• [PROBLEM STATEMENT]
Go through the listing below. Copy each line that has the string "minWord".

=-=-=-=-=

-- ==== Sys2Proof/Certificates/Slice0/Obligations.lean ====
section
/-! DEFINITION. The statements for the provers, by the rules of the manual that they formalise. -/

/-! ### Vocabulary -/

namespace Sys2Proof.Claims

open Sys2Proof.Machine

/-- The instruction answers the state in which the issuing slot's register `a` holds `x` and the instruction has retired.
What writing a register does (nothing for g0) is `RegisterFiles`; what retiring does is `Retirement`. -/
def WritesG (i : Instr) (s : State) (a : GReg) (x : Word) : Prop := exec i s = .next (s.setG a.val x).retire

/-- The same for a predicate. -/
def WritesP (i : Instr) (s : State) (a : PReg) (b : Bool) : Prop := exec i s = .next (s.setP a.val b).retire

/-- The same for a float result with the flags that it raises (R130, R97). -/
def WritesF (i : Instr) (s : State) (a : GReg) (x : Nat) (f : BitVec 5) : Prop :=
  exec i s = .next ((s.setG a.val (BitVec.ofNat 64 x)).orFlags f).retire

/-- An unguarded word of the fields of R44: major, minor, A, B, C, D, and bits 55:0. -/
def word (maj mn a b c d low : Nat) : Nat :=
  maj * 2 ^ 88 + mn * 2 ^ 80 + a * 2 ^ 74 + b * 2 ^ 68 + c * 2 ^ 62 + d * 2 ^ 56 + low

/-- The word decodes, at every slot of a line, to the instruction without a guard. -/
def Means (w : Nat) (i : Instr) : Prop := ∀ k, decode k w = .ok (Guard.none, i)

/-- The word is illegal at every slot of a line, with the reason of R57. -/
def IllegalWith (w reason : Nat) : Prop := ∀ k, decode k w = .error reason

/-- The least signed word. -/
def minWord : Word := 0x8000000000000000#64

/-- The conditions of R127, on the unsigned and the signed values of two words. -/
def compares (cc : Cc) (x y : Word) : Bool :=
  match cc with
  | .eq => decide (x.toNat = y.toNat)
  | .ne => decide (x.toNat ≠ y.toNat)
  | .lt => decide (x.toInt < y.toInt)
  | .ge => decide (y.toInt ≤ x.toInt)
  | .ltz => decide (x.toNat < y.toNat)
  | .gez => decide (y.toNat ≤ x.toNat)

end Sys2Proof.Claims

open Sys2Proof Sys2Proof.Machine Sys2Proof.Claims

/-! ### Scalar integer instructions -/

/-- R121, whole: every minor of major 0x10, the corners of division among them; no trap in any case. -/
def Sys2Proof.Claims.IntegerResults : Prop :=
  ∀ (s : State) (a b c : GReg),
    let x := s.g b.val; let y := s.g c.val
    WritesG (.add a b c) s a (x + y) ∧
    WritesG (.sub a b c) s a (x - y) ∧
    (∃ r, WritesG (.mul a b c) s a r ∧ r.toNat = x.toNat * y.toNat % 2 ^ 64) ∧
    (∃ r, WritesG (.mulh a b c) s a r ∧ r.toInt = x.toInt * y.toInt / 2 ^ 64) ∧
    (∃ r, WritesG (.mulhz a b c) s a r ∧ r.toNat = x.toNat * y.toNat / 2 ^ 64) ∧
    (∃ r, WritesG (.div a b c) s a r ∧ (y = 0 → r = BitVec.allOnes 64) ∧ (x = minWord → y.toInt = -1 → r = minWord) ∧
      (y ≠ 0 → ¬(x = minWord ∧ y.toInt = -1) → r.toInt = x.toInt.tdiv y.toInt)) ∧
    (∃ r, WritesG (.divz a b c) s a r ∧ (y = 0 → r = BitVec.allOnes 64) ∧
      (y ≠ 0 → r.toNat = x.toNat / y.toNat)) ∧
    (∃ r, WritesG (.rem a b c) s a r ∧ (y = 0 → r = x) ∧ (x = minWord → y.toInt = -1 → r = 0) ∧
      (y ≠ 0 → r.toInt = x.toInt - y.toInt * x.toInt.tdiv y.toInt)) ∧
    (∃ r, WritesG (.remz a b c) s a r ∧ (y = 0 → r = x) ∧ (y ≠ 0 → r.toNat = x.toNat % y.toNat)) ∧
    (∃ r, WritesG (.min a b c) s a r ∧ r.toInt = min x.toInt y.toInt) ∧
    (∃ r, WritesG (.max a b c) s a r ∧ r.toInt = max x.toInt y.toInt) ∧
    (∃ r, WritesG (.minz a b c) s a r ∧ r.toNat = min x.toNat y.toNat) ∧
    (∃ r, WritesG (.maxz a b c) s a r ∧ r.toNat = max x.toNat y.toNat)

/-- R121: its encodings. -/
def Sys2Proof.Claims.IntegerEncodings : Prop :=
  ∀ (a b c : GReg),
    let w (n : Nat) : Nat := word 0x10 n a b c 0 0
    Means (w 0) (.add a b c) ∧ Means (w 1) (.sub a b c) ∧ Means (w 2) (.mul a b c) ∧ Means (w 3) (.mulh a b c) ∧
    Means (w 4) (.mulhz a b c) ∧ Means (w 5) (.div a b c) ∧ Means (w 6) (.divz a b c) ∧ Means (w 7) (.rem a b c) ∧
    Means (w 8) (.remz a b c) ∧ Means (w 9) (.min a b c) ∧ Means (w 10) (.max a b c) ∧ Means (w 11) (.minz a b c) ∧
    Means (w 12) (.maxz a b c)
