theorem upd_ok (s : State) (f : Slot → Slot) (hs : s.memoryOk = true) :
    (State.upd s f).memoryOk = true := by
  unfold State.upd
  try dsimp only
  repeat' first
    | (with_reducible assumption) | (with_reducible apply ok3_same) | simp only [ok_mk]
    | with_reducible apply updSlot_ok | (intro _ _ _) | (intro _ _) | (intro _) | split

theorem updCore_ok (s : State) (c : Nat) (f : Core → Core) (hs : s.memoryOk = true) :
    (State.updCore s c f).memoryOk = true := by
  unfold State.updCore
  try dsimp only
  repeat' first
    | (with_reducible assumption) | (with_reducible apply ok3_same) | simp only [ok_mk] | (intro _ _ _)
    | (intro _ _) | (intro _) | split

theorem updCluster_ok (s : State) (pkg : Nat) (f : Cluster → Cluster) (hs : s.memoryOk = true) :
    (State.updCluster s pkg f).memoryOk = true := by
  unfold State.updCluster
  try dsimp only
  repeat' first
    | (with_reducible assumption) | (with_reducible apply ok3_same) | simp only [ok_mk] | (intro _ _ _)
    | (intro _ _) | (intro _) | split

theorem updLaunch_ok (s : State) (id : Nat) (f : Launch → Launch) (hs : s.memoryOk = true) :
    (State.updLaunch s id f).memoryOk = true := by
  unfold State.updLaunch
  try dsimp only
  repeat' first
    | (with_reducible assumption) | (with_reducible apply ok3_same) | simp only [ok_mk] | (intro _ _ _)
    | (intro _ _) | (intro _) | split

theorem l2Write_ok (s : State) (pa : Nat) (b : Byte) (hs : s.memoryOk = true) :
    (State.l2Write s pa b).memoryOk = true := by
  unfold State.l2Write
  try dsimp only
  repeat' first
    | (with_reducible assumption) | (with_reducible apply ok3_same) | simp only [ok_mk] | (intro _ _ _)
    | (intro _ _) | (intro _) | split

theorem l2WriteBytes_ok (s : State) (pa : Nat) (x0 : List Byte) (hs : s.memoryOk = true) :
    (State.l2WriteBytes s pa x0).memoryOk = true := by
  induction x0 generalizing s pa with
  | nil => first | exact hs | (unfold State.l2WriteBytes; exact hs)
  | cons b l ih =>
    unfold State.l2WriteBytes
    try dsimp only
    repeat' first
      | (with_reducible assumption) | (with_reducible apply ok3_same) | simp only [ok_mk]
      | with_reducible apply ih | with_reducible apply l2Write_ok | (intro _ _ _) | (intro _ _) | (intro _)
      | split

theorem recallWord_ok (s : State) (word : Nat) (hs : s.memoryOk = true) :
    (State.recallWord s word).memoryOk = true := by
  unfold State.recallWord
  try dsimp only
  repeat' first
    | (with_reducible assumption) | (with_reducible apply ok3_same) | simp only [ok_mk]
    | with_reducible apply l2WriteBytes_ok | (intro _ _ _) | (intro _ _) | (intro _) | split

theorem recallLine_ok (s : State) (line : Nat) (hs : s.memoryOk = true) :
    (State.recallLine s line).memoryOk = true := by
  unfold State.recallLine
  try dsimp only
  repeat' first
    | (with_reducible assumption) | (with_reducible apply ok3_same) | simp only [ok_mk]
    | with_reducible apply recallWord_ok | (with_reducible apply foldl_ok)
    | refine foldl_pair_eq_ok (by assumption) ?_ ?_ | (with_reducible apply foldl_pair_ok) | dsimp only
    | (intro _ _ _) | (intro _ _) | (intro _) | split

=-=-=-=-=

• [TASK ANSWER]
def minWord : Word := 0x8000000000000000#64
    (∃ r, WritesG (.div a b c) s a r ∧ (y = 0 → r = BitVec.allOnes 64) ∧ (x = minWord → y.toInt = -1 → r = minWord) ∧
      (y ≠ 0 → ¬(x = minWord ∧ y.toInt = -1) → r.toInt = x.toInt.tdiv y.toInt)) ∧
    (∃ r, WritesG (.rem a b c) s a r ∧ (y = 0 → r = x) ∧ (x = minWord → y.toInt = -1 → r = 0) ∧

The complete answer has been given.